From 2003 to 2018, held various leadership positions in a high profile and sensitive regional development initiative, funded by the Australian Government's International Aid Program  aimed at strengthening legislative and criminal justice responses to trafficking in persons and related exploitation in all ten Association of Southeast Asian Nations (ASEAN) Member States. The US State Department cited Gallagher's contribution to this Project, which they note has been 'widely acclaimed for its positive impact on laws, policies and practices within and outside the Association of Southeast Asian Nations (ASEAN) region'. The ASEAN Secretary-General, Dr Surin Pitsuwan, also noted Gallagher's contribution, stating that: 'Dr Gallagher's expertise in this field, particularly in the area of criminal justice responses to trafficking, is recognised and deeply appreciated throughout the ASEAN region. ... It is not wrong to say that the achievements that ASEAN, as a region, is enjoying in the criminal justice response to the heinous crime of trafficking are in no small part due to Dr Gallagher's persevering efforts and her compassion towards ASEAN.'

Gallagher is also an independent, self-funded scholar with a compelling research and publications record on areas related to human rights, criminal justice and the rule of law, and the international law on human trafficking. In addition to numerous articles in major journals, including the International Criminal Justice Review, Human Rights Quarterly, Virginia Journal of International Law and the Anti-Trafficking Review, Gallagher is the author of The International Law of Human Trafficking published by Cambridge University Press and awarded the 2011 American Society of International Law Certificate of Merit – Honorable Mention. She is also the lead author of the companion volume "The International Law of Migrant Smuggling" published by Cambridge University Press and described, by the American Journal of International Law, as "a tour de force"

A frequent panellist, expert and rapporteur at international and national governmental and non-governmental consultations, meetings, workshops and other fora, Gallagher has also been invited to be a guest speaker and lecturer at universities around the world, and commented for, or cited by, media. She frequently contributes opinion pieces to mainstream outlets including The Guardian and the World Economic Forum. Gallagher is also a regular, critical commentator on the annual US State Department Trafficking in Persons Report, and has been openly scathing of related efforts to quantify the problem of 'modern slavery' and assess national responses. Gallagher has reported being threatened with legal action following her criticism, in the Huffington Post, of "a US-based organization that stages high profile, ethically compromised 'rescue' operations in impoverished countries". Since 2014, Gallagher has been a semi-regular contributor to The Spectator magazine, writing on a range of topics including the United Nations, freedom of speech, and migration.

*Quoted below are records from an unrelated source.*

section raiseInEx
variable (f : Fault)
@[simp] theorem raiseInEx_cfg : (raiseInEx f s).cfg = s.cfg := rfl
@[simp] theorem raiseInEx_regs : (raiseInEx f s).regs = s.regs := rfl
@[simp] theorem raiseInEx_pc : (raiseInEx f s).pc = s.pc := rfl
@[simp] theorem raiseInEx_clock : (raiseInEx f s).clock = s.clock := rfl
@[simp] theorem raiseInEx_fw : (raiseInEx f s).fw = s.fw := rfl
@[simp] theorem raiseInEx_pred : (raiseInEx f s).pred = s.pred := rfl
@[simp] theorem raiseInEx_ctl : (raiseInEx f s).ctl = s.ctl := rfl
@[simp] theorem raiseInEx_run : (raiseInEx f s).run = s.run := rfl
@[simp] theorem raiseInEx_win : (raiseInEx f s).win = s.win := rfl
@[simp] theorem raiseInEx_mem : (raiseInEx f s).mem = s.mem := rfl
@[simp] theorem raiseInEx_logicalSize : (raiseInEx f s).logicalSize = s.logicalSize := rfl
@[simp] theorem raiseInEx_stats : (raiseInEx f s).stats = s.stats := rfl
end raiseInEx

section endRun
variable (f : Fault)
@[simp] theorem endRun_cfg : (endRun f s).cfg = s.cfg := rfl
@[simp] theorem endRun_regs : (endRun f s).regs = s.regs := rfl
@[simp] theorem endRun_pc : (endRun f s).pc = s.pc := rfl
@[simp] theorem endRun_pipe : (endRun f s).pipe = s.pipe := rfl
@[simp] theorem endRun_clock : (endRun f s).clock = s.clock := rfl
@[simp] theorem endRun_fw : (endRun f s).fw = s.fw := rfl
@[simp] theorem endRun_pred : (endRun f s).pred = s.pred := rfl
@[simp] theorem endRun_ctl : (endRun f s).ctl = s.ctl := rfl
@[simp] theorem endRun_win : (endRun f s).win = s.win := rfl
@[simp] theorem endRun_mem : (endRun f s).mem = s.mem := rfl
@[simp] theorem endRun_logicalSize : (endRun f s).logicalSize = s.logicalSize := rfl
@[simp] theorem endRun_stats : (endRun f s).stats = s.stats := rfl
@[simp] theorem endRun_wires : (endRun f s).wires = s.wires := rfl
end endRun

section retireHalt
variable (f : Option Fault)
@[simp] theorem retireHalt_cfg : (retireHalt f s).cfg = s.cfg := rfl
@[simp] theorem retireHalt_regs : (retireHalt f s).regs = s.regs := rfl
@[simp] theorem retireHalt_pc : (retireHalt f s).pc = s.pc := rfl
@[simp] theorem retireHalt_pipe : (retireHalt f s).pipe = s.pipe := rfl
@[simp] theorem retireHalt_clock : (retireHalt f s).clock = s.clock := rfl
@[simp] theorem retireHalt_fw : (retireHalt f s).fw = s.fw := rfl
@[simp] theorem retireHalt_pred : (retireHalt f s).pred = s.pred := rfl
@[simp] theorem retireHalt_ctl : (retireHalt f s).ctl = s.ctl := rfl
@[simp] theorem retireHalt_win : (retireHalt f s).win = s.win := rfl
@[simp] theorem retireHalt_mem : (retireHalt f s).mem = s.mem := rfl
@[simp] theorem retireHalt_logicalSize : (retireHalt f s).logicalSize = s.logicalSize := rfl
@[simp] theorem retireHalt_stats : (retireHalt f s).stats = s.stats := rfl
@[simp] theorem retireHalt_wires : (retireHalt f s).wires = s.wires := rfl
end retireHalt

section forwardStep
@[simp] theorem forwardStep_cfg : (forwardStep s).cfg = s.cfg := by unfold forwardStep; split <;> rfl
@[simp] theorem forwardStep_regs : (forwardStep s).regs = s.regs := by unfold forwardStep; split <;> rfl
@[simp] theorem forwardStep_pc : (forwardStep s).pc = s.pc := by unfold forwardStep; split <;> rfl
@[simp] theorem forwardStep_pipe : (forwardStep s).pipe = s.pipe := by unfold forwardStep; split <;> rfl
@[simp] theorem forwardStep_clock : (forwardStep s).clock = s.clock := by unfold forwardStep; split <;> rfl
@[simp] theorem forwardStep_pred : (forwardStep s).pred = s.pred := by unfold forwardStep; split <;> rfl
@[simp] theorem forwardStep_ctl : (forwardStep s).ctl = s.ctl := by unfold forwardStep; split <;> rfl
@[simp] theorem forwardStep_run : (forwardStep s).run = s.run := by unfold forwardStep; split <;> rfl
@[simp] theorem forwardStep_win : (forwardStep s).win = s.win := by unfold forwardStep; split <;> rfl
@[simp] theorem forwardStep_mem : (forwardStep s).mem = s.mem := by unfold forwardStep; split <;> rfl
@[simp] theorem forwardStep_logicalSize : (forwardStep s).logicalSize = s.logicalSize := by unfold forwardStep; split <;> rfl
@[simp] theorem forwardStep_stats : (forwardStep s).stats = s.stats := by unfold forwardStep; split <;> rfl
@[simp] theorem forwardStep_wires : (forwardStep s).wires = s.wires := by unfold forwardStep; split <;> rfl
end forwardStep

section idDecode
variable (i : Instr)
@[simp] theorem idDecode_cfg : (idDecode i s).cfg = s.cfg := rfl
@[simp] theorem idDecode_regs : (idDecode i s).regs = s.regs := rfl
@[simp] theorem idDecode_pc : (idDecode i s).pc = s.pc := rfl
@[simp] theorem idDecode_clock : (idDecode i s).clock = s.clock := rfl
@[simp] theorem idDecode_fw : (idDecode i s).fw = s.fw := rfl
@[simp] theorem idDecode_pred : (idDecode i s).pred = s.pred := rfl
@[simp] theorem idDecode_ctl : (idDecode i s).ctl = s.ctl := rfl
@[simp] theorem idDecode_run : (idDecode i s).run = s.run := rfl
@[simp] theorem idDecode_win : (idDecode i s).win = s.win := rfl
@[simp] theorem idDecode_mem : (idDecode i s).mem = s.mem := rfl
@[simp] theorem idDecode_logicalSize : (idDecode i s).logicalSize = s.logicalSize := rfl
@[simp] theorem idDecode_stats : (idDecode i s).stats = s.stats := rfl
@[simp] theorem idDecode_wires : (idDecode i s).wires = s.wires := rfl
end idDecode

section assertJump
variable (t : Word)
@[simp] theorem assertJump_cfg : (assertJump t s).cfg = s.cfg := rfl
@[simp] theorem assertJump_regs : (assertJump t s).regs = s.regs := rfl
@[simp] theorem assertJump_pc : (assertJump t s).pc = s.pc := rfl
@[simp] theorem assertJump_pipe : (assertJump t s).pipe = s.pipe := rfl
@[simp] theorem assertJump_clock : (assertJump t s).clock = s.clock := rfl
@[simp] theorem assertJump_fw : (assertJump t s).fw = s.fw := rfl
@[simp] theorem assertJump_pred : (assertJump t s).pred = s.pred := rfl
@[simp] theorem assertJump_ctl : (assertJump t s).ctl = s.ctl := rfl
@[simp] theorem assertJump_run : (assertJump t s).run = s.run := rfl
@[simp] theorem assertJump_win : (assertJump t s).win = s.win := rfl
@[simp] theorem assertJump_mem : (assertJump t s).mem = s.mem := rfl
@[simp] theorem assertJump_logicalSize : (assertJump t s).logicalSize = s.logicalSize := rfl
@[simp] theorem assertJump_stats : (assertJump t s).stats = s.stats := rfl
end assertJump

section assertBranch
variable (t : Word)
@[simp] theorem assertBranch_cfg : (assertBranch t s).cfg = s.cfg := by unfold assertBranch; split <;> rfl
@[simp] theorem assertBranch_regs : (assertBranch t s).regs = s.regs := by unfold assertBranch; split <;> rfl
@[simp] theorem assertBranch_pc : (assertBranch t s).pc = s.pc := by unfold assertBranch; split <;> rfl
@[simp] theorem assertBranch_pipe : (assertBranch t s).pipe = s.pipe := by unfold assertBranch; split <;> rfl
@[simp] theorem assertBranch_clock : (assertBranch t s).clock = s.clock := by unfold assertBranch; split <;> rfl
@[simp] theorem assertBranch_fw : (assertBranch t s).fw = s.fw := by unfold assertBranch; split <;> rfl
@[simp] theorem assertBranch_pred : (assertBranch t s).pred = s.pred := by unfold assertBranch; split <;> rfl
@[simp] theorem assertBranch_ctl : (assertBranch t s).ctl = s.ctl := by unfold assertBranch; split <;> rfl
@[simp] theorem assertBranch_run : (assertBranch t s).run = s.run := by unfold assertBranch; split <;> rfl
@[simp] theorem assertBranch_win : (assertBranch t s).win = s.win := by unfold assertBranch; split <;> rfl
@[simp] theorem assertBranch_mem : (assertBranch t s).mem = s.mem := by unfold assertBranch; split <;> rfl
@[simp] theorem assertBranch_logicalSize : (assertBranch t s).logicalSize = s.logicalSize := by unfold assertBranch; split <;> rfl
@[simp] theorem assertBranch_stats : (assertBranch t s).stats = s.stats := by unfold assertBranch; split <;> rfl
end assertBranch

section idJal
variable (i : Instr) (imm : Word)
@[simp] theorem idJal_cfg : (idJal i imm s).cfg = s.cfg := rfl
@[simp] theorem idJal_regs : (idJal i imm s).regs = s.regs := rfl
@[simp] theorem idJal_pc : (idJal i imm s).pc = s.pc := rfl
@[simp] theorem idJal_clock : (idJal i imm s).clock = s.clock := rfl
@[simp] theorem idJal_fw : (idJal i imm s).fw = s.fw := rfl
@[simp] theorem idJal_pred : (idJal i imm s).pred = s.pred := rfl
@[simp] theorem idJal_ctl : (idJal i imm s).ctl = s.ctl := rfl
@[simp] theorem idJal_run : (idJal i imm s).run = s.run := rfl
@[simp] theorem idJal_win : (idJal i imm s).win = s.win := rfl
@[simp] theorem idJal_mem : (idJal i imm s).mem = s.mem := rfl
@[simp] theorem idJal_logicalSize : (idJal i imm s).logicalSize = s.logicalSize := rfl
@[simp] theorem idJal_stats : (idJal i imm s).stats = s.stats := rfl
end idJal

section idJalr
variable (i : Instr) (rs1 : RegIdx) (imm : Word)
@[simp] theorem idJalr_cfg : (idJalr i rs1 imm s).cfg = s.cfg := rfl
@[simp] theorem idJalr_regs : (idJalr i rs1 imm s).regs = s.regs := rfl
@[simp] theorem idJalr_pc : (idJalr i rs1 imm s).pc = s.pc := rfl
@[simp] theorem idJalr_clock : (idJalr i rs1 imm s).clock = s.clock := rfl
@[simp] theorem idJalr_fw : (idJalr i rs1 imm s).fw = s.fw := rfl
@[simp] theorem idJalr_pred : (idJalr i rs1 imm s).pred = s.pred := rfl
@[simp] theorem idJalr_ctl : (idJalr i rs1 imm s).ctl = s.ctl := rfl
@[simp] theorem idJalr_run : (idJalr i rs1 imm s).run = s.run := rfl
@[simp] theorem idJalr_win : (idJalr i rs1 imm s).win = s.win := rfl
@[simp] theorem idJalr_mem : (idJalr i rs1 imm s).mem = s.mem := rfl
@[simp] theorem idJalr_logicalSize : (idJalr i rs1 imm s).logicalSize = s.logicalSize := rfl
@[simp] theorem idJalr_stats : (idJalr i rs1 imm s).stats = s.stats := rfl
end idJalr

section idBranch
variable (i : Instr) (imm : Word)
@[simp] theorem idBranch_cfg : (idBranch i imm s).cfg = s.cfg := by simp [idBranch]
@[simp] theorem idBranch_regs : (idBranch i imm s).regs = s.regs := by simp [idBranch]
@[simp] theorem idBranch_pc : (idBranch i imm s).pc = s.pc := by simp [idBranch]
@[simp] theorem idBranch_clock : (idBranch i imm s).clock = s.clock := by simp [idBranch]
@[simp] theorem idBranch_fw : (idBranch i imm s).fw = s.fw := by simp [idBranch]
@[simp] theorem idBranch_pred : (idBranch i imm s).pred = s.pred := by simp [idBranch]
@[simp] theorem idBranch_ctl : (idBranch i imm s).ctl = s.ctl := by simp [idBranch]
@[simp] theorem idBranch_run : (idBranch i imm s).run = s.run := by simp [idBranch]
@[simp] theorem idBranch_win : (idBranch i imm s).win = s.win := by simp [idBranch]
@[simp] theorem idBranch_mem : (idBranch i imm s).mem = s.mem := by simp [idBranch]
@[simp] theorem idBranch_logicalSize : (idBranch i imm s).logicalSize = s.logicalSize := by simp [idBranch]
@[simp] theorem idBranch_stats : (idBranch i imm s).stats = s.stats := by simp [idBranch]
end idBranch

section exPass
variable (out : Word)
@[simp] theorem exPass_cfg : (exPass out s).cfg = s.cfg := rfl
@[simp] theorem exPass_regs : (exPass out s).regs = s.regs := rfl
@[simp] theorem exPass_pc : (exPass out s).pc = s.pc := rfl
@[simp] theorem exPass_clock : (exPass out s).clock = s.clock := rfl
@[simp] theorem exPass_fw : (exPass out s).fw = s.fw := rfl
@[simp] theorem exPass_pred : (exPass out s).pred = s.pred := rfl
@[simp] theorem exPass_ctl : (exPass out s).ctl = s.ctl := rfl
@[simp] theorem exPass_run : (exPass out s).run = s.run := rfl
@[simp] theorem exPass_win : (exPass out s).win = s.win := rfl
@[simp] theorem exPass_mem : (exPass out s).mem = s.mem := rfl
@[simp] theorem exPass_logicalSize : (exPass out s).logicalSize = s.logicalSize := rfl
@[simp] theorem exPass_stats : (exPass out s).stats = s.stats := rfl
@[simp] theorem exPass_wires : (exPass out s).wires = s.wires := rfl
end exPass

section exResult
variable (rd : RegIdx) (out : Word)
@[simp] theorem exResult_cfg : (exResult rd out s).cfg = s.cfg := rfl
@[simp] theorem exResult_regs : (exResult rd out s).regs = s.regs := rfl
@[simp] theorem exResult_pc : (exResult rd out s).pc = s.pc := rfl
@[simp] theorem exResult_clock : (exResult rd out s).clock = s.clock := rfl
@[simp] theorem exResult_pred : (exResult rd out s).pred = s.pred := rfl
@[simp] theorem exResult_ctl : (exResult rd out s).ctl = s.ctl := rfl
@[simp] theorem exResult_run : (exResult rd out s).run = s.run := rfl
@[simp] theorem exResult_win : (exResult rd out s).win = s.win := rfl
@[simp] theorem exResult_mem : (exResult rd out s).mem = s.mem := rfl
@[simp] theorem exResult_logicalSize : (exResult rd out s).logicalSize = s.logicalSize := rfl
@[simp] theorem exResult_stats : (exResult rd out s).stats = s.stats := rfl
@[simp] theorem exResult_wires : (exResult rd out s).wires = s.wires := rfl
end exResult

Gallagher continued to advise the United Nations after her formal departure. Outputs included the commentary to the United Nations Recommended Principles and Guidelines on Human Rights and Human Trafficking and a series of legal issue papers produced by the United Nations Office on Drugs and Crime: Abuse of a position of vulnerability and other “means” within the definition of trafficking in persons; "The role of "consent" in the trafficking in persons Protocol "; "The concept of exploitation in the trafficking in persons Protocol"; "The Concept of Financial or other Material Benefit in the Smuggling of Migrants Protocol" and "The International Legal Definition of Trafficking in Persons: consolidation of research findings and reflection on issues raised".

Recognition, awards and appointments 
Gallagher was the recipient of the Anti-Slavery Australia Freedom Award in 2011. In June 2012 she was appointed Officer of the Order of Australia (AO), that country's second-highest civic honour. This appointment was made for her: 'distinguished service to the law, and to human rights, as a practitioner, teacher and scholar, particularly in the areas of human trafficking responses and criminal justice.' Also in June 2012, she was named a "2012 TIP Report Hero" by the United States Government for her work in the global fight against human trafficking.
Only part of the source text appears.